Сказки о воображаемых чудесах - Страница 127
Она должна быть довольна. Раньше ей всегда было достаточно простого и священного акта похоти. Но все же чего-то ей не хватало. Из места, где кто-то понял ее истинную сущность, нужно было сразу нестись на четырех не связанных лапах. Но все же, к своему удивлению, она этого не сделала.
Нелегкая забери этого Олли. Он опозорил меня и напугал, но все равно меня не одолел. Посмотрим, будет ли он презирать меня в итоге.
Хотя «презирать» — это слишком сильно сказано, наверное: когда она вернулась на карнавал в одиночестве, то обнаружила, что он ждет ее у трейлера Хинкльмана.
— Я просто хочу попросить прощения, если обидел тебя, Кошка, — сказал он вслух. — Я не хотел.
Слова ничего для нее не значили. Но мысль, что таилась за словами, была прозрачной, словно слеза: Я не хотел вызывать твой гнев, и мне не нужны враги. Я просто хочу, чтобы меня оставили наедине с моим сыном и моей скорбью.
Это чувство возмутило ее. Она оскалила зубы и едва не зашипела, прошла мимо него в трейлер, где девочки уже освободили для нее койку. Через несколько минут вошел сам Хинкльман. Он хотел воспользоваться негласным правом хозяина шоу и разделить с ней ложе, но она ударила его, оставив четыре длинных алых царапины на лице. А затем она с отвращением слушала, как он утешается с индианкой. Этот стареющий козел с пивным брюшком и смрадным дыханием… Отвратительный. Почему он так распален, в то время как единственный мужчина, который привлекает ее, этот Олли, так равнодушен?
Мужчины. Пропади они все пропадом. Так Олли хочет, чтобы его оставили в покое? Ну что ж, как-нибудь переживу.
И все же на следующий день, когда огни карнавала зажглись на закате, она сначала подошла к цветочному ларьку и взяла цветок; пожилая итальянка отдала его с улыбкой. Обитатели карнавала делились друг с другом, чем могли. Этот цветок был похож на женскую юбочку: весь гофрированный, в оборочках и складках. Казалось, раньше он был белым, а потом его окунули в краску, которая разлилась от кончиков лепестков по его венам в центр, и теперь он алел, словно кровь. Очень красивый. Кошка воткнула его в золотые волосы, а потом снова прошла по парку в своем красном платье и вышла к кабинке, к его кабинке, и встала там, глядя на него. Она снова пришла к нему, говорила себе Кошка, из любопытства. И она знала, что отчасти это была правда.
— Привет, Кошка, — поздоровался он с ней, не говоря ни слова и не смотря в ее сторону.
— Привет.
— Ты — единственная, с кем я могу говорить так.
— Ты — единственный, с кем я вообще могу говорить.
Наступила пауза.
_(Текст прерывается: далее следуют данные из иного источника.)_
/-- A change of a group that does not look at its reservations. -/
def unlooking (F : Group → Group) : Prop := ∀ g, (F g).bare = (F g.bare).bare

theorem carried_refl (s : State) (k : Nat) : s.Carried k id s := by
  unfold State.Carried; rw [State.modGroup_id]; rfl

theorem bare_gid (g : Group) : g.bare.gid = g.gid := rfl

theorem map_bare_replaceBy (p : Group → Bool) (H : Group → Group) (hp : ∀ g, p g.bare = p g) (hH : unlooking H) (l : List Group) :
    (replaceBy p H l).map Group.bare = replaceBy p (fun g => (H g).bare) (l.map Group.bare) := by
  induction l with
  | nil => rfl
  | cons a t ih =>
    simp only [replaceBy, List.map_cons, hp]
    split
    · simp only [List.map_cons]; rw [hH a]
    · simp [ih]

theorem carried_modGroup {s t : State} {k : Nat} {F : Group → Group} (h : s.Carried k F t) (H : Group → Group)
    (hF : ∀ g, (F g).gid = g.gid) (hH : unlooking H) : s.Carried k (fun g => H (F g)) (t.modGroup k H) := by
  have e := State.modGroup_modGroup s k F H hF
  unfold State.Carried at *
  rw [← e]
  unfold State.Calm State.placed at *
  simp only [Prod.mk.injEq] at h ⊢
  refine ⟨?_, h.2.1, h.2.2.1, h.2.2.2.1, h.2.2.2.2⟩
  show (replaceBy _ H t.groups).map Group.bare = (replaceBy _ H (s.modGroup k F).groups).map Group.bare
  rw [map_bare_replaceBy _ H (fun _ => rfl) hH, map_bare_replaceBy _ H (fun _ => rfl) hH, h.1]

theorem carried_calm {s t u : State} {k : Nat} {F : Group → Group} (h : s.Carried k F t)
    (hu : ∀ G : Placed, t.Calm G → u.Calm G) : s.Carried k F u := hu _ h

/-- What a carried state holds of its issuing group. -/
theorem carried_group {s t : State} {c : Ctx} {F : Group → Group} (hs : s.sees c) (h : s.Carried c.g.gid F t)
    (hF : ∀ g, (F g).gid = g.gid) : ∃ g, t.group? c.g.gid = some g ∧ g = { F c.g with resv := g.resv, touched := g.touched, victims := g.victims } := by
  refine calm_group? h c.g.gid (g := F c.g) ?_
  rw [State.group?_modGroup s _ _ F hF]; simp [(State.sees_eq hs).1]

theorem calm_group?_bare {s t : State} (h : t.Calm s.placed) (k : Nat) : (t.group? k).map Group.bare = (s.group? k).map Group.bare := by
  replace h : t.groups.map Group.bare = s.groups.map Group.bare := congrArg (·.1) h
  unfold State.group?
  revert h
  generalize t.groups = lt
  generalize s.groups = ls
  intro h
  induction ls generalizing lt with
  | nil => have : lt = [] := by simpa using h
           subst this; rfl
  | cons a as ih =>
    cases lt with
    | nil => simp at h
    | cons b bs =>
      simp only [List.map_cons, List.cons.injEq] at h
      have hid : b.gid = a.gid := by have := congrArg Group.gid h.1; exact this
      simp only [List.find?_cons, hid]
      split
      · exact congrArg some h.1
      · exact ih _ h.2

theorem calm_gids {s t : State} (h : t.Calm s.placed) : t.groups.map (·.gid) = s.groups.map (·.gid) := by
  have e : t.groups.map Group.bare = s.groups.map Group.bare := congrArg (·.1) h
  have := congrArg (List.map Group.gid) e
  rw [List.map_map, List.map_map] at this; exact this

theorem Ctx.after_bare (t : State) (c : Ctx) (x : Args) (g : Group) : (c.after t x g).bare = (c.after t x g.bare).bare := rfl

/-- An instruction that memory has served passes. -/
theorem served_of {s t : State} {c : Ctx} (hs : s.sees c) (x : Args) {F : Group → Group} (h : s.Carried c.g.gid F t)
    (hF : ∀ g, (F g).gid = g.gid)
    (hf : F c.g = { c.g with v := (F c.g).v, vtags := (F c.g).vtags, s := (F c.g).s, p := (F c.g).p, flags := (F c.g).flags,
                             ops := (F c.g).ops, fstat0 := (F c.g).fstat0, fstat1 := (F c.g).fstat1, resv := (F c.g).resv,
                             touched := (F c.g).touched, victims := (F c.g).victims, score := (F c.g).score }) :
    ∃ g0, t.group? c.g.gid = some g0 ∧ g0 = { F c.g with resv := g0.resv, touched := g0.touched, victims := g0.victims } ∧
      s.Served (t.finish c x) c x (c.after t x g0) := by
  obtain ⟨g0, hg0, he⟩ := carried_group hs h hF
  refine ⟨g0, hg0, he, ?_⟩
  rw [State.finish_eq]
  have hw : t.wgs = s.wgs := (calm_wgs h).trans rfl
  have hb := State.sameBut_modGroup t c.g.gid (fun g => c.after t x g) (fun _ => rfl)
  have hbs := State.sameBut_modGroup s c.g.gid F hF
  have hi : g0 = { c.g with v := g0.v, vtags := g0.vtags, s := g0.s, p := g0.p, flags := g0.flags, ops := g0.ops,
                            fstat0 := g0.fstat0, fstat1 := g0.fstat1, resv := g0.resv, touched := g0.touched, victims := g0.victims,
                            score := g0.score } := by
    generalize F c.g = y at he hf
    rw [hf] at he; rw [he]
  refine ⟨hw, ⟨hb.2.1.trans ((calm_gids h).trans hbs.2.1), fun k hk => ?_⟩, ?_, ?_, ?_⟩
  · rw [hb.2.2 k hk, calm_group?_bare h, hbs.2.2 k hk]
  · rw [State.group?_modGroup t _ _ (fun g => c.after t x g) (fun _ => rfl)]; simp [hg0]
  · exact Ctx.after_passed hs x _ (by rw [hi])
  · simp only [Ctx.after, Group.modSplit]
    generalize hy : g0 = y at hi
    cases y
    simp only [Group.mk.injEq] at hi
    simp [hi]

/-! ### The operations of an access -/

/-- The score of a group may have changed. -/
def touches (F : Group → Group) : Prop := ∃ b : Nat → Nat, F = fun g => { g with score := b g.score }

theorem replaceBy_none {α : Type} {p : α → Bool} {f : α → α} {l : List α} (h : l.find? p = none) : replaceBy p f l = l := by
  induction l with
  | nil => rfl
  | cons a t ih =>
    rw [List.find?_cons] at h
    cases e : p a with
    | true => rw [e] at h; cases h
    | false => rw [e] at h; simp [replaceBy, e, ih h]

theorem State.modGroup_none {s : State} {k : Nat} {f : Group → Group} (h : s.group? k = none) : s.modGroup k f = s := by
  unfold State.modGroup; rw [replaceBy_none h]

theorem carried_noteLines {s t : State} {c : Ctx} {F : Group → Group} (h : s.Carried c.g.gid F t) (hF : ∀ g, (F g).gid = g.gid) (ks : List Nat) :
    ∃ H, touches H ∧ s.Carried c.g.gid (fun g => H (F g)) (t.noteLines c ks) := by
  unfold State.noteLines
  split
  · exact ⟨id, ⟨id, rfl⟩, h⟩
  · dsimp only
    generalize uniq (ks.map (· / 32)) = ls
    generalize uniq ((ks.filter _).map (· / 32)) = ms
    cases e : t.group? c.g.gid with
    | none =>
      refine ⟨id, ⟨id, rfl⟩, ?_⟩
      rw [State.modGroup_none e]; exact h
    | some g0 =>
      let n := min 255 (g0.score + (ms.filter (fun k => g0.victims.contains k)).length)
      refine ⟨fun g => { g with score := n }, ⟨fun _ => n, rfl⟩, ?_⟩
      have h2 := carried_modGroup h (fun g => { g with score := n }) hF (fun _ => rfl)
      refine carried_calm h2 (fun G hG => ?_)
      have e2 : t.modGroup c.g.gid (fun g => g.touchLines ls ms) = t.modGroup c.g.gid (fun _ => g0.touchLines ls ms) :=
        State.modGroup_congr e rfl
      have e3 : t.modGroup c.g.gid (fun g => { g with score := n }) = t.modGroup c.g.gid (fun _ => { g0 with score := n }) :=
        State.modGroup_congr e rfl
      rw [e2]; rw [e3] at hG
      unfold State.Calm State.placed at *
      rw [← hG]
      simp only [Prod.mk.injEq, and_true]
      refine ⟨?_, rfl, rfl, rfl, rfl⟩
      show (replaceBy _ _ t.groups).map Group.bare = (replaceBy _ _ t.groups).map Group.bare
      rw [map_bare_replaceBy _ _ (fun _ => rfl) (fun _ => rfl), map_bare_replaceBy _ _ (fun _ => rfl) (fun _ => rfl)]
      rfl

theorem walkAll_calm {G : Placed} (s : State) (c : Ctx) (l : List LaneAcc) (write : Bool) (h : s.Calm G) :
    (s.walkAll c l write).Calm G :=
  calm_foldl (fun s _ h => State.countAccess_calm s _ _ _ _ h) _ (State.touches_calm s _ _ _ h)

theorem fillFar_calm {G : Placed} (s : State) (core part : Nat) (inv : Bool) (owner va : Nat) (h : s.Calm G) :
    (s.fillFar core part inv owner va).Calm G := by
  unfold State.fillFar
  split
  · exact h
  · exact State.modCore_calm _ _ _ (State.l1Room_calm _ _ _ h)

theorem prepRead_carried (s : State) (c : Ctx) (l : List LaneAcc) : ∃ F, touches F ∧ s.Carried c.g.gid F (s.prepRead c l) := by
  have h1 : s.Carried c.g.gid id (s.walkAll c l false) := carried_calm (carried_refl ..) (fun G h => walkAll_calm s c l false h)
  obtain ⟨F, hF, h2⟩ := carried_noteLines h1 (fun _ => rfl) (wordsOf l .l1)
  refine ⟨F, hF, carried_calm h2 (fun G h => ?_)⟩
  unfold State.prepRead
  dsimp only
  refine calm_foldl (fun _ _ h => State.readAtHome_calm _ _ _ _ h) _ ?_
  refine State.sliceRead_calm _ _ _ _ ?_
  refine calm_foldl (fun _ _ h => fillFar_calm _ _ _ _ _ _ h) _ ?_
  exact calm_foldl (fun _ _ h => State.fillWord_calm _ _ _ _ _ h) _ h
Потом он подумал очень, очень мягко:
— Да, да, понимаю. Мне не приходило в голову, но ведь правда одиночества может быть слишком много.
— Да нет, не сказала бы. Мне нравится бывать одной.
— И все же… Если ты захочешь поболтать, мне будет приятно поговорить с тобой.
Так, пожалуй, можно разузнать, сколько он на самом деле о ней знает. А что касается того другого, чего она хотела от него… она все еще изнывала от желания, но все же не чувствовала в нем никакого отклика. Но даже сама ледяная преисподняя не заставила бы ее попросить снова. Цветок в волосах был и так достаточно красноречив. И этот призыв в ее взгляде…
Она разговаривала с ним при помощи разума так же небрежно, как если бы вела придворные беседы с вассалами. Так ты понимаешь мысли. Когда люди приходят к тебе и задают вопросы, ты всегда можешь найти ответы в их сознании?
Да. И еще многое из того, что они не хотели бы открывать. Иногда что-то очень прекрасное, иногда что-то очень уродливое. В его тоне ей слышалась тоска поэта. Из того, что он видел в людях, он хотел создать песню или сагу, нечто настолько великое, чтобы в нем содержалось все, что он услышал и узнал. Но ей не хотелось оказаться в его песне.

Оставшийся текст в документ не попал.